-- ==== Sys2Proof/Machine/Host.lean ====
section
/-!
DEFINITION. The commands of the host interface: Ethernet frames and flow control (R303 to R308), RoCE packets (R309 to R313),
the RDMA address space (R314 to R316), doorbells (R317 to R319), command queues (R322 to R327) and events (R328).
-/
namespace Sys2Proof.Machine

/-! ## Sending (R305, R306) -/

/-- Whether a host port's link is up. -/
def hostUp (s : State) (i : Nat) : Bool := rdB s (pgHOSTETH i) F.HOSTETH_STATE.LINK

/-- Put a frame on a port's link. -/
def putFrame (i : Nat) (s : State) (o : Out) : State :=
  add64 (emit s o) (pgHOSTETH i) F.HOSTETH_TX_FRAMES_LO.COUNT F.HOSTETH_TX_FRAMES_HI.COUNT 0 1

/-- Key of a port's pause of a priority. -/
def pauseKey (i prio : Nat) : Nat := 8 * i + prio

/-- Whether a received pause holds the priority of a port's frames. -/
def txPaused (s : State) (i : Nat) : Bool :=
  decide (s.esc + 1 < tabGet 0 s.host.paused (pauseKey i (rd s (pgHOSTETH i) F.HOSTETH_VLAN.PCP)))

/-- Send the frames that a pause held back, once it is over. -/
def flushTx (s : State) (i : Nat) : State :=
  if txPaused s i then s
  else match tabGet [] s.host.txq i with
    | [] => s
    | os => os.foldl (putFrame i) (updHost s (fun h => { h with txq := tabPut [] h.txq i [] }))

/-- Send a frame on a port, behind those that a pause holds back. A port whose link is down sends nothing. -/
def sendFrame (s : State) (i : Nat) (o : Out) : State :=
  if hostUp s i then flushTx (updHost s (fun h => { h with txq := tabPut [] h.txq i (tabGet [] h.txq i ++ [o]) })) i else s

/-! ## Frames (R303 to R305) -/

/-- Whether a received frame passes the filters of R303 to R305. Flow-control frames carry no tag (log entry 56). -/
def frameOk (s : State) (i : Nat) (f : EthFrame) : Bool :=
  let pg := pgHOSTETH i
  let tagOk := if rdB s pg F.HOSTETH_CFG.VLAN_EN then
      (match f.tag with
       | some (vid, _) => vid.toNat == rd s pg F.HOSTETH_VLAN.VID || vid == 0
       | none => false)
    else f.tag.isNone
  f.fcsOk && decide (64 ≤ f.len.toNat) && decide (f.len.toNat ≤ 4224) && f.kind != .other && (tagOk || f.kind == .pfc)

/-- Priority of a received frame; an untagged one has 0 (log entry 56). -/
def framePrio (f : EthFrame) : Nat :=
  match f.tag with
  | some (_, p) => p.toNat
  | none => 0

/-- ETH_FRAME (R304, R306): a frame is counted; one that is filtered, or that finds the receive buffer full on a priority
other than PCP, is dropped. -/
def execEthFrame (i : Fin 4) (f : EthFrame) (full : Bool) (s : State) : Host.Outcome State Fault Refusal :=
  let pg := pgHOSTETH i.val
  .next (if hostUp s i.val then
    let s1 := add64 s pg F.HOSTETH_RX_FRAMES_LO.COUNT F.HOSTETH_RX_FRAMES_HI.COUNT 0 1
    if frameOk s i.val f && !(full && framePrio f != rd s pg F.HOSTETH_VLAN.PCP && f.kind != .pfc) then s1
    else setErr (addSat s1 pg F.HOSTETH_RX_DROP.COUNT 1) pg E.HOSTETH.DROP
  else s)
+-------+
AIM OF THE TASK. Using the data above, restate word for word the lines from its opening line through the line that contains "decide (s.esc +", and no more.

TASK OUTPUT.
-- ==== Sys2Proof/Machine/Host.lean ====
section
/-!
DEFINITION. The commands of the host interface: Ethernet frames and flow control (R303 to R308), RoCE packets (R309 to R313),
the RDMA address space (R314 to R316), doorbells (R317 to R319), command queues (R322 to R327) and events (R328).
-/
namespace Sys2Proof.Machine

/-! ## Sending (R305, R306) -/

/-- Whether a host port's link is up. -/
def hostUp (s : State) (i : Nat) : Bool := rdB s (pgHOSTETH i) F.HOSTETH_STATE.LINK

/-- Put a frame on a port's link. -/
def putFrame (i : Nat) (s : State) (o : Out) : State :=
  add64 (emit s o) (pgHOSTETH i) F.HOSTETH_TX_FRAMES_LO.COUNT F.HOSTETH_TX_FRAMES_HI.COUNT 0 1

/-- Key of a port's pause of a priority. -/
def pauseKey (i prio : Nat) : Nat := 8 * i + prio

/-- Whether a received pause holds the priority of a port's frames. -/
def txPaused (s : State) (i : Nat) : Bool :=
  decide (s.esc + 1 < tabGet 0 s.host.paused (pauseKey i (rd s (pgHOSTETH i) F.HOSTETH_VLAN.PCP)))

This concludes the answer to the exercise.